Kupang, INVESTIGASI86.COM — Surat Pemberitahuan Perkembangan Hasil Penyidikan (SP2HP) yang seharusnya menjadi bukti kemajuan penyidikan, justru menjadi pengingat akan stagnasi penegakan hukum. Kasus dugaan pengeroyokan yang dilaporkan ke Polsek Fatuleu pada 2013, hingga kini belum juga menemukan titik terang setelah lebih dari 12 tahun berlalu.
Surat SP2HP bernomor SP2HP/5/XI/2013/Polsek Fatuleu itu dikeluarkan pada 19 November 2013, menindaklanjuti laporan polisi LP/28/X/2013 yang diajukan oleh Thobias Kake terkait dugaan pengeroyokan sebagaimana diatur dalam Pasal 170 Ayat (1) KUHP.
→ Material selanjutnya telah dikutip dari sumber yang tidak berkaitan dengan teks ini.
/-- The decryption loop leaves every byte outside its blocks alone. -/
theorem cbcDecLoop_frame (n b : Nat) (c : Quad) (s : State) {a : Nat}
    (h : a < dbufOffset (blockStart b) ∨ dbufOffset (blockStart b) + 16 * n ≤ a) :
    memRead (cbcDecLoop n b c s).2.mem a = memRead s.mem a := by
  induction n generalizing b c s with
  | zero => rfl
  | succ n ih =>
    obtain ⟨x, d, -, e⟩ := chainDecrypt_spec b c s
    simp only [cbcDecLoop, e]
    simp only [dbufOffset, blockStart] at h
    rw [ih _ _ _ (by simp only [dbufOffset, blockStart]; omega)]
    refine memRead_writeBlock_ne b (quadXor (decryptWith s x) c) s ?_
    simp only [inBlock, dbufOffset, blockStart]
    omega

theorem cbcEncLoop_good {cfg : Config.Params} (n b : Nat) (c : Quad) (s : State) (hb : b + n ≤ dbufBlocks cfg)
    (h : MemGood cfg s.mem) : MemGood cfg (cbcEncLoop n b c s).2.mem := by
  induction n generalizing b c s with
  | zero => exact h
  | succ n ih =>
    obtain ⟨x, d, -, e⟩ := chainEncrypt_spec b c s
    simp only [cbcEncLoop, e]
    exact ih _ _ _ (by omega) (writeBlock_good (s := s) (b := b) (encryptWith s (quadXor x c)) (by omega) h)

theorem cbcDecLoop_good {cfg : Config.Params} (n b : Nat) (c : Quad) (s : State) (hb : b + n ≤ dbufBlocks cfg)
    (h : MemGood cfg s.mem) : MemGood cfg (cbcDecLoop n b c s).2.mem := by
  induction n generalizing b c s with
  | zero => exact h
  | succ n ih =>
    obtain ⟨x, d, -, e⟩ := chainDecrypt_spec b c s
    simp only [cbcDecLoop, e]
    exact ih _ _ _ (by omega) (writeBlock_good (s := s) (b := b) (quadXor (decryptWith s x) c) (by omega) h)

/-- A legal length names blocks that exist (43_cbc.md R111). -/
theorem lenLegal_iff {cfg : Config.Params} {len : BitVec 16} :
    lenLegal cfg len = true ↔ len.toNat % 16 = 0 ∧ len.toNat ≤ dbufBytes cfg := by
  simp only [lenLegal, Bool.and_eq_true, decide_eq_true_eq]

theorem cbcBlocks_le {cfg : Config.Params} {len : BitVec 16} (h : lenLegal cfg len = true) :
    cbcBlocks len ≤ dbufBlocks cfg := by
  simp only [lenLegal, Bool.and_eq_true, decide_eq_true_eq] at h
  simp only [dbufBytes] at h
  unfold cbcBlocks
  omega

/-! ### The completion of any command -/

/-- What a command may change before its completion: DBUF, `CV`, the schedule, and the count of draws. -/
inductive CommandEffect (s : State) : Instr → State → Prop where
  /-- Nothing: `NOP`, and every command that reports an error. -/
  | nothing (i : Instr) : CommandEffect s i s
  /-- The schedules of the key. -/
  | schedule (nk : Nat) (h : keyWords s.keylen = some nk) : CommandEffect s .expandKey (loadSchedule nk s)
  /-- `CV` takes the IV. -/
  | loadIv : CommandEffect s .loadIv { s with cv := s.iv }
  /-- One chained encryption. -/
  | blkEnc (b : Nat) (hv : s.ksValid = true) (hb : b < dbufBlocks s.cfg) :
      CommandEffect s (.blkEnc b) { (chainEncrypt b s.cv s).2 with cv := (chainEncrypt b s.cv s).1 }
  /-- One chained decryption. -/
  | blkDec (b : Nat) (hv : s.ksValid = true) (hb : b < dbufBlocks s.cfg) :
      CommandEffect s (.blkDec b) { (chainDecrypt b s.cv s).2 with cv := (chainDecrypt b s.cv s).1 }
  /-- The encryption loop. -/
  | cbcEnc (hv : s.ksValid = true) (hl : lenLegal s.cfg s.len = true) :
      CommandEffect s .cbcEnc { (cbcEncLoop (cbcBlocks s.len) 0 s.iv s).2 with
        cv := (cbcEncLoop (cbcBlocks s.len) 0 s.iv s).1 }
  /-- The decryption loop. -/
  | cbcDec (hv : s.ksValid = true) (hl : lenLegal s.cfg s.len = true) :
      CommandEffect s .cbcDec { (cbcDecLoop (cbcBlocks s.len) 0 s.iv s).2 with
        cv := (cbcDecLoop (cbcBlocks s.len) 0 s.iv s).1 }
Dalam surat tersebut, pihak kepolisian menyebut telah memeriksa tiga terlapor — Yesua O.K. Poen, Ongki Yunedi Poen, dan Yafet Abraham Peon — serta berencana memanggil lima terlapor lain berinisial RP, AP, EO, MF, dan SB. Namun, hingga kini tidak ada tindak lanjut nyata atas janji penyidik untuk menyampaikan perkembangan lanjutan.
Advokat Herry F.F. Battileo, S.H., M.H., menilai kasus ini menjadi contoh nyata lemahnya sistem pengawasan internal di tubuh kepolisian. Ia menyebut SP2HP semacam itu tak lebih dari sekadar dokumen administratif tanpa makna penegakan hukum.
> “SP2HP seharusnya menjadi laporan perkembangan yang hidup, bukan sekadar arsip mati. Ketika selama 12 tahun tidak ada perkembangan, ini bukan hanya soal kelalaian, tetapi soal hilangnya komitmen terhadap keadilan,” ujar Herry di Kupang, Senin (10/11/2025).
Menurut Herry, fakta bahwa surat tersebut juga ditembuskan ke Kapolres Kupang, Wakapolres, dan Kasat Reskrim menunjukkan bahwa pengetahuan tentang kasus ini tidak berhenti di tingkat Polsek. Meski demikian, tidak ada upaya nyata untuk mendorong penyelesaiannya.
> “Publik berhak tahu, apa yang terjadi dengan lima tersangka yang disebut akan dipanggil? Apakah mereka tidak ditemukan, atau memang penyidik yang berhenti mencari? Kasus yang tertidur selama satu dekade lebih adalah preseden buruk bagi institusi penegak hukum,” tegasnya.
Hingga kini, korban Thobias Kake masih menanti kejelasan hukum atas kasus yang menimpanya. Tidak adanya kepastian penyidikan membuatnya, serta masyarakat luas, mempertanyakan keseriusan aparat penegak hukum di tingkat daerah.
Kasus ini menjadi cerminan bagaimana SP2HP—yang semestinya menjadi simbol akuntabilitas kepolisian—justru berubah menjadi “batu nisan” bagi keadilan yang tertunda.
Publik kini menanti langkah Kapolres Kupang saat ini untuk membuka kembali berkas kasus yang telah “berulang tahun ke-12” itu. Setidaknya, kata Herry Battileo, diperlukan penjelasan resmi dan transparan mengenai alasan kemandekan kasus agar kepercayaan publik terhadap institusi kepolisian tidak semakin tergerus.